The required result is a copy of each line below in which "objs" appears.

Records to process Start Marker

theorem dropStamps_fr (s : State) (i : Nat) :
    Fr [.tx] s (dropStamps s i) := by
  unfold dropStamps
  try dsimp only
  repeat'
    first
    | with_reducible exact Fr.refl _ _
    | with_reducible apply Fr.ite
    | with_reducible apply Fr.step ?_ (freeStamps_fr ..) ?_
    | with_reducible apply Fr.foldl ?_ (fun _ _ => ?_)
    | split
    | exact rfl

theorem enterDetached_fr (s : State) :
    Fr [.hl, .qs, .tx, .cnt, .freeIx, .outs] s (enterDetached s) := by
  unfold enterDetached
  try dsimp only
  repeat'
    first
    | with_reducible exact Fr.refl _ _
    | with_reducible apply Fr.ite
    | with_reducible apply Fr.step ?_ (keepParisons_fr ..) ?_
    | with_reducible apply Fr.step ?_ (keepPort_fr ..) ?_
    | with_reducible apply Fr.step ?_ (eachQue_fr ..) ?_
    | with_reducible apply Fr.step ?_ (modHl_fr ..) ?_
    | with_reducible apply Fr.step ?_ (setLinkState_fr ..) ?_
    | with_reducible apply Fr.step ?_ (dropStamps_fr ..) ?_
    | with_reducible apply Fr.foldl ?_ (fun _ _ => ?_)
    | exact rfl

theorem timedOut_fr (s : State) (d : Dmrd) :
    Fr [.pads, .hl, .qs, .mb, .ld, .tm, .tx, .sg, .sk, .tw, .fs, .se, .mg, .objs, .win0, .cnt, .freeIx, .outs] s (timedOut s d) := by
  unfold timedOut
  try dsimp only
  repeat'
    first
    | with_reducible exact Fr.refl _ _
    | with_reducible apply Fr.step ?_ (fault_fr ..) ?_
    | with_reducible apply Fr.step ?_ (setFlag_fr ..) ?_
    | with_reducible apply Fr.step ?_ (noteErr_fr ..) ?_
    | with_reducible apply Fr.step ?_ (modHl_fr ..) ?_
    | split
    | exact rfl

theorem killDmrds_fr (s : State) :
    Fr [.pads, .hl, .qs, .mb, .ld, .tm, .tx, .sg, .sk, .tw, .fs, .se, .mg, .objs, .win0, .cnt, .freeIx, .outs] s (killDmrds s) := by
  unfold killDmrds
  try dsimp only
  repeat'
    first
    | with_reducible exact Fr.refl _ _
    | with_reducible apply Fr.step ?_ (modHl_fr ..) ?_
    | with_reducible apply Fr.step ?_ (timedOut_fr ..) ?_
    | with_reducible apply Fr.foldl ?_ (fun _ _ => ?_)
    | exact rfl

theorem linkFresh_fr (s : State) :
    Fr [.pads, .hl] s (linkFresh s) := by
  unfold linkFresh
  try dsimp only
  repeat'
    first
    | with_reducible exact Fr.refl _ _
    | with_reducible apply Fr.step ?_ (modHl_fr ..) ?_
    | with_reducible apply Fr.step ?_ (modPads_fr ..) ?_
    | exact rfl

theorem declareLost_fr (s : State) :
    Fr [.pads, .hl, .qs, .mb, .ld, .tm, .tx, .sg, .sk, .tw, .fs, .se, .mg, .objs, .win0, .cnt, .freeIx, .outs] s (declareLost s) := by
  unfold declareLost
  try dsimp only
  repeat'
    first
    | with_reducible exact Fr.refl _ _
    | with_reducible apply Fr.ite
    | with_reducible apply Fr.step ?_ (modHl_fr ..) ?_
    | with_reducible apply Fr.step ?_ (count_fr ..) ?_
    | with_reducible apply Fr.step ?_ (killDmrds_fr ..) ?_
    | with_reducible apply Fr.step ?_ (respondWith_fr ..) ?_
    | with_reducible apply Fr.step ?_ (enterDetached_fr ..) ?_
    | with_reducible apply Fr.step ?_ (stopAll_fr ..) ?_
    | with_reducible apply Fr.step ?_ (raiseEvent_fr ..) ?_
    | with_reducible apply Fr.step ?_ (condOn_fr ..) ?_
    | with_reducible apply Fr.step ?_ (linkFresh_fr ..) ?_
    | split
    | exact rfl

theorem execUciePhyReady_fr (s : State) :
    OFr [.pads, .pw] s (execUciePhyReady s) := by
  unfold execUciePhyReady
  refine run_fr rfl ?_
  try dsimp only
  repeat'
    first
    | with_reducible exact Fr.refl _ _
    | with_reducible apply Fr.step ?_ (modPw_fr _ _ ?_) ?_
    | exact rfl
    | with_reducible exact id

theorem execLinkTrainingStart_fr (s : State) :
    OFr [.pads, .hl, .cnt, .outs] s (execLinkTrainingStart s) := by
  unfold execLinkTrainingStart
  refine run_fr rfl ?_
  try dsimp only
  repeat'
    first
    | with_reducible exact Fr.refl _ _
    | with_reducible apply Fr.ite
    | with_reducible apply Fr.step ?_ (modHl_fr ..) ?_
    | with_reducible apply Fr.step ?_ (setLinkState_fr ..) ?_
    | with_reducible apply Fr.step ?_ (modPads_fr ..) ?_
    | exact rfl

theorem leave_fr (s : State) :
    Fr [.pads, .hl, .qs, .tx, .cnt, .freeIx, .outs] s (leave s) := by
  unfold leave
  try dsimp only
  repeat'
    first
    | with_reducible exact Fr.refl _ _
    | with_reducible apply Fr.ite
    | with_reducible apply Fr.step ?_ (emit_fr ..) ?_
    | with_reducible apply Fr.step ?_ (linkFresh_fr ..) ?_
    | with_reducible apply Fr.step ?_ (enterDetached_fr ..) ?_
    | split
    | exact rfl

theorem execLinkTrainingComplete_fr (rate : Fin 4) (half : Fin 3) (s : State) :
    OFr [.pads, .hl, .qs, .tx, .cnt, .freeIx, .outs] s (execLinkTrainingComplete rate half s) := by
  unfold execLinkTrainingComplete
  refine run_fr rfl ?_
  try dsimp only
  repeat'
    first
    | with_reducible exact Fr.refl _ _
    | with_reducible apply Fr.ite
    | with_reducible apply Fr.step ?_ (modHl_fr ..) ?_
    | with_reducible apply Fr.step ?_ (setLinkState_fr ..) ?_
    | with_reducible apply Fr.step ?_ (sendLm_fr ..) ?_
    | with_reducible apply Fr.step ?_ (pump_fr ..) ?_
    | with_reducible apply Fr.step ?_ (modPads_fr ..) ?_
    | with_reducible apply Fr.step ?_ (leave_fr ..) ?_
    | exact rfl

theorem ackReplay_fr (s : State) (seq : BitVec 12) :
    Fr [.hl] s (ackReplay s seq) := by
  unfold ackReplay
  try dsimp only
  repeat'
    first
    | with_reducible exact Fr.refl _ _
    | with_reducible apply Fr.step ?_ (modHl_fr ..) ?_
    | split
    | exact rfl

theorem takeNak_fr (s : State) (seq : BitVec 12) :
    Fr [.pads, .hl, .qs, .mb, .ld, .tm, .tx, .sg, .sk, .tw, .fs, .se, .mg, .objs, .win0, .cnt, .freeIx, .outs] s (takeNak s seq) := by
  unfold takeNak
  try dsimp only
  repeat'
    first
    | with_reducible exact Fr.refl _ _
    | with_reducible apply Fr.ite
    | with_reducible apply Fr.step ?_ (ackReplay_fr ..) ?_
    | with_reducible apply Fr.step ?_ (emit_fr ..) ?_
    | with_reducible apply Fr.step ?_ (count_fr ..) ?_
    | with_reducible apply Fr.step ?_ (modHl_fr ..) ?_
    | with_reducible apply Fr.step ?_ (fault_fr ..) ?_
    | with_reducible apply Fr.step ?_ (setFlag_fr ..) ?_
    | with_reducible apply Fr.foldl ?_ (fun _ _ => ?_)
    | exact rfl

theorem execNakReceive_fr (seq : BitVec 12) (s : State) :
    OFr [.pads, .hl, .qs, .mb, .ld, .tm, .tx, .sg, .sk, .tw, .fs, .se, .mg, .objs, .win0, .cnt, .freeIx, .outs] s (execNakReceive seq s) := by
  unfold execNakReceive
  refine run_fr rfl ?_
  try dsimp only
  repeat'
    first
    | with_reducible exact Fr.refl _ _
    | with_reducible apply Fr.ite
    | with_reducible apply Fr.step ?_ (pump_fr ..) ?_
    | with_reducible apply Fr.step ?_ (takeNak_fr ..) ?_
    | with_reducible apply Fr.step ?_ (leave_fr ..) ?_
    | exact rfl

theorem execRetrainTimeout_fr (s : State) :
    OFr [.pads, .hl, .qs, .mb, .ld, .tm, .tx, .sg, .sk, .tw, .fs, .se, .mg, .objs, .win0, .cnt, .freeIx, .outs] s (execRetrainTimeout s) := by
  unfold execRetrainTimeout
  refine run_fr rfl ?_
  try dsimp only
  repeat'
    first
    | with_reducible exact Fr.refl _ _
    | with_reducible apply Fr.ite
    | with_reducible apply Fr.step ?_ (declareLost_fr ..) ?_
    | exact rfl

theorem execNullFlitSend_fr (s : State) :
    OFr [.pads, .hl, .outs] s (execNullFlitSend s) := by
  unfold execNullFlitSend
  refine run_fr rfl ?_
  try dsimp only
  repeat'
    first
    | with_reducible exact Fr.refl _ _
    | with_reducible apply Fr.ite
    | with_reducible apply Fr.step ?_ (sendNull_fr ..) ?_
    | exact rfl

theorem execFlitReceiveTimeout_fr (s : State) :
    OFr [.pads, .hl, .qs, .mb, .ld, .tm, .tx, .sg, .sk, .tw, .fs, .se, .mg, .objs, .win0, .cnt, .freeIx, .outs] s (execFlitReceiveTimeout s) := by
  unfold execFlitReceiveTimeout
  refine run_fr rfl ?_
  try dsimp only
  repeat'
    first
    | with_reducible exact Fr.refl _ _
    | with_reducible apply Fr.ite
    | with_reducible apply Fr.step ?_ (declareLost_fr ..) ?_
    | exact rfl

Records to process End Marker
Records to process Start Marker

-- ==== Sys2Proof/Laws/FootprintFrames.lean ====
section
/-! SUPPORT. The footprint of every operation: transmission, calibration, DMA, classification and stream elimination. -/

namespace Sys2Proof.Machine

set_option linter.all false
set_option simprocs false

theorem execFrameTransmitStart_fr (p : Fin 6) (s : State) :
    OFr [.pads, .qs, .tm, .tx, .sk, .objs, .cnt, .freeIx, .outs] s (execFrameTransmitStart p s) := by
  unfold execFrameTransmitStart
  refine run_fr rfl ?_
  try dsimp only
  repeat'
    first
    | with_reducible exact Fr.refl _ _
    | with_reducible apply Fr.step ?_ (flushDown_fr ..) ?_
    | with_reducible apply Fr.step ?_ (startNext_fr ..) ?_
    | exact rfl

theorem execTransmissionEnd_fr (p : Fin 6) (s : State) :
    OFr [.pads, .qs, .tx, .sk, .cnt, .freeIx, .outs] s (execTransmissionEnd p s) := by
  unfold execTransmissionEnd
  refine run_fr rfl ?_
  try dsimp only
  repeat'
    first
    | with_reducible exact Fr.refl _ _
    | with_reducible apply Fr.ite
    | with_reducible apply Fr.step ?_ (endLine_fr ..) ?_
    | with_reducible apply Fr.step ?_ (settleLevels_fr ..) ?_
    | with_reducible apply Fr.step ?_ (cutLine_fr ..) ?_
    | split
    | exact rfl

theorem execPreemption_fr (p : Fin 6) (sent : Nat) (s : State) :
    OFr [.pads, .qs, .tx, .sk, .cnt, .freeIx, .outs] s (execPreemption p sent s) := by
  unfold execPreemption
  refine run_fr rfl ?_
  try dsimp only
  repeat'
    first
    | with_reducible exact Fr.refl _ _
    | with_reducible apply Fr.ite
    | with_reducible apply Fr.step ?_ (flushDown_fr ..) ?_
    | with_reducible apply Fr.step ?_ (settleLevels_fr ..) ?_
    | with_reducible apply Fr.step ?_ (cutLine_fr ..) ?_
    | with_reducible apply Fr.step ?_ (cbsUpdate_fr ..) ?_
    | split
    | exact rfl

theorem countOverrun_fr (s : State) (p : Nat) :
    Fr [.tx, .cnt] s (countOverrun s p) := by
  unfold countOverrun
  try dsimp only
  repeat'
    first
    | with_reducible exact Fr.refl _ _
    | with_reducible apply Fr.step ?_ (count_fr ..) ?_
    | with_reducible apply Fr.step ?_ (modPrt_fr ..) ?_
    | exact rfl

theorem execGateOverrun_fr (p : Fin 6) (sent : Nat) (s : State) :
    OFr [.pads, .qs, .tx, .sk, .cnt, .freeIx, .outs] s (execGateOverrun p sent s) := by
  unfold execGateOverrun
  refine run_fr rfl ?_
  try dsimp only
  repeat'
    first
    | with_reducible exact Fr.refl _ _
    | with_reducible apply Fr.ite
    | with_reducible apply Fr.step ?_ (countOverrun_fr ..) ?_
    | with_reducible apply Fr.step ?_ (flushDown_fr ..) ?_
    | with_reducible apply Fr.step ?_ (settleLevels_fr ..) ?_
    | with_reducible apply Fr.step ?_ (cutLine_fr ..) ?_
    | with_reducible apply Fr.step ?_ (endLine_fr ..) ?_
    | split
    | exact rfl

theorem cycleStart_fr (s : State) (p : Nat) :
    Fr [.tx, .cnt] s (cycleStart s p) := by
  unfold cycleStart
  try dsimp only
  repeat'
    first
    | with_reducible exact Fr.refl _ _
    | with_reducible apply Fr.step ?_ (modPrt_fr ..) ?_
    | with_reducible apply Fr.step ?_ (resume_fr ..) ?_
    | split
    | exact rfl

Records to process End Marker

- _Expected answer_:
    Fr [.pads, .hl, .qs, .mb, .ld, .tm, .tx, .sg, .sk, .tw, .fs, .se, .mg, .objs, .win0, .cnt, .freeIx, .outs] s (timedOut s d) := by
    Fr [.pads, .hl, .qs, .mb, .ld, .tm, .tx, .sg, .sk, .tw, .fs, .se, .mg, .objs, .win0, .cnt, .freeIx, .outs] s (killDmrds s) := by
    Fr [.pads, .hl, .qs, .mb, .ld, .tm, .tx, .sg, .sk, .tw, .fs, .se, .mg, .objs, .win0, .cnt, .freeIx, .outs] s (declareLost s) := by
    Fr [.pads, .hl, .qs, .mb, .ld, .tm, .tx, .sg, .sk, .tw, .fs, .se, .mg, .objs, .win0, .cnt, .freeIx, .outs] s (takeNak s seq) := by
    OFr [.pads, .hl, .qs, .mb, .ld, .tm, .tx, .sg, .sk, .tw, .fs, .se, .mg, .objs, .win0, .cnt, .freeIx, .outs] s (execNakReceive seq s) := by
    OFr [.pads, .hl, .qs, .mb, .ld, .tm, .tx, .sg, .sk, .tw, .fs, .se, .mg, .objs, .win0, .cnt, .freeIx, .outs] s (execRetrainTimeout s) := by
    OFr [.pads, .hl, .qs, .mb, .ld, .tm, .tx, .sg, .sk, .tw, .fs, .se, .mg, .objs, .win0, .cnt, .freeIx, .outs] s (execFlitReceiveTimeout s) := by
    OFr [.pads, .qs, .tm, .tx, .sk, .objs, .cnt, .freeIx, .outs] s (execFrameTransmitStart p s) := by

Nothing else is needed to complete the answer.